We made it to the path in Balboa Park by way of the zoo's parking lot. Because it was Wednesday, there were few people around whom we had to navigate. We rode past the fountain, past museums, and past bright flowers, the smell of which rode the wind to my nostrils, causing me to breathe deeper and smile at the air itself. As we pedaled our way over the Laurel Street Bridge, I delighted in the sensation of gliding by pedestrians, moving fast enough to keep a steady breeze on my face but slowly enough to appreciate the patches of color -- blue sky, green grass, yellow daffodils, and pink cherry blossoms, the palette of spring.

I insisted, by waving one arm wildly, that David ride behind me as we embarked on the most treacherous part of our journey, Sixth Avenue. No bike lane, a few blind spots, and, in my experience, many distracted drivers -- it was the perfect formula for my demise. David had mastered the skill of looking over his shoulder while riding; he would be able to warn me if I needed to move one way or the other.

To my surprise and relief, we made it home without incident (if you don't count the old friend I ran into who did, in fact, see my questionable outfit).

"See? That wasn't so bad," David said. I was busy cursing at the stupid cable he had handed me to lock up my bike. It just wasn't cooperating.
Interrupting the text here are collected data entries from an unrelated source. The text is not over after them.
-- ==== Sys2Proof/Machine/Flags.lean ====
section
/-! DEFINITION. The STATUS flags (spec/10_state.md R25, R42), the `fault` output (R44) and the conditions
under which each agent's event is enabled (spec/00_scope.md R8). -/

namespace Sys2Proof.Machine

/-! ## STATUS (R25) -/

/-- FIFO_EMPTY, bit 2. -/
def Block.fifoEmptyFlag (b : Block) : Bool := b.fifo.isEmpty

/-- PLAYING, bit 4. -/
def Block.playingFlag (b : Block) : Bool :=
  match b.trk with
  | .idle => false
  | .playing _ _ => true

/-- TRK_BUSY, bit 5. -/
def Block.trkBusyFlag (b : Block) : Bool := !b.outq.isEmpty

/-- FRAME_ACTIVE, bit 6. -/
def Block.frameActiveFlag (b : Block) : Bool := b.bin != 0

/-- FIFO_COUNT, bits 23:16. -/
def Block.fifoCount (b : Block) : BitVec 8 := BitVec.ofNat 8 b.fifo.length

/-- Bits 7:0 of STATUS (R25), PVALID first. -/
def Block.statusFlags (b : Block) : BitVec 8 :=
  BitVec.ofBool b.pvalid ++ BitVec.ofBool b.frameActiveFlag ++ BitVec.ofBool b.trkBusyFlag ++
  BitVec.ofBool b.playingFlag ++ BitVec.ofBool b.fifoFull ++ BitVec.ofBool b.fifoEmptyFlag ++
  BitVec.ofBool b.injDrop ++ BitVec.ofBool b.fault

/-- The STATUS register (R25, R108). -/
def Block.statusWord (b : Block) : Word :=
  0#8 ++ b.fifoCount ++ 0#5 ++ b.cause ++ b.statusFlags

/-- The level of the `fault` output: STATUS.FAULT (R44, spec/60_exceptions.md R206). -/
def State.faultOutput (s : State) : Bool := s.block.fault

/-! ## When an event is enabled -/

/-- The frame size in force, N = 2^lat_log2n (spec/41_peak_picker.md R142). -/
def Block.frameSize (b : Block) : Nat := 2 ^ b.latLog2n.toNat

/-- `Beat` (spec/41_peak_picker.md R150): not halted, and not the last beat of a frame with the FIFO full. -/
def Block.beatEnabled (b : Block) : Bool :=
  !b.fault && !(b.bin != 0 && b.bin.toNat == b.frameSize - 1 && b.fifoFull)

/-- `TrackStep` (spec/42_note_tracker.md R176). -/
def Block.trackStepEnabled (b : Block) : Bool :=
  !b.fault && b.outq.isEmpty && !b.fifo.isEmpty

/-- `SinkAccept` and `SinkError` (spec/42_note_tracker.md R184, R185). -/
def Block.sinkEnabled (b : Block) : Bool := !b.fault && !b.outq.isEmpty

/-- The message m crosses the MIDI output port: SINK may accept, and m is the message offered there, the
head of outq (R40, R184, log 7). -/
def Block.messageEnabled (b : Block) (m : Midi) : Bool := b.sinkEnabled && b.offered == some m

end Sys2Proof.Machine
end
"This lock is fucking annoying," I snapped. But then I finally wrangled it in to place, stood up to face my optimistic biker buddy, and took a deep breath. "No, it wasn't so bad," I said. "A little scary at times, but I bet I'll get the hang of it in time for Europe." David was all dimples and smiles. He reached for my hand and held it in his as we traveled up the elevator and down the hall until I needed it back to unlock our door.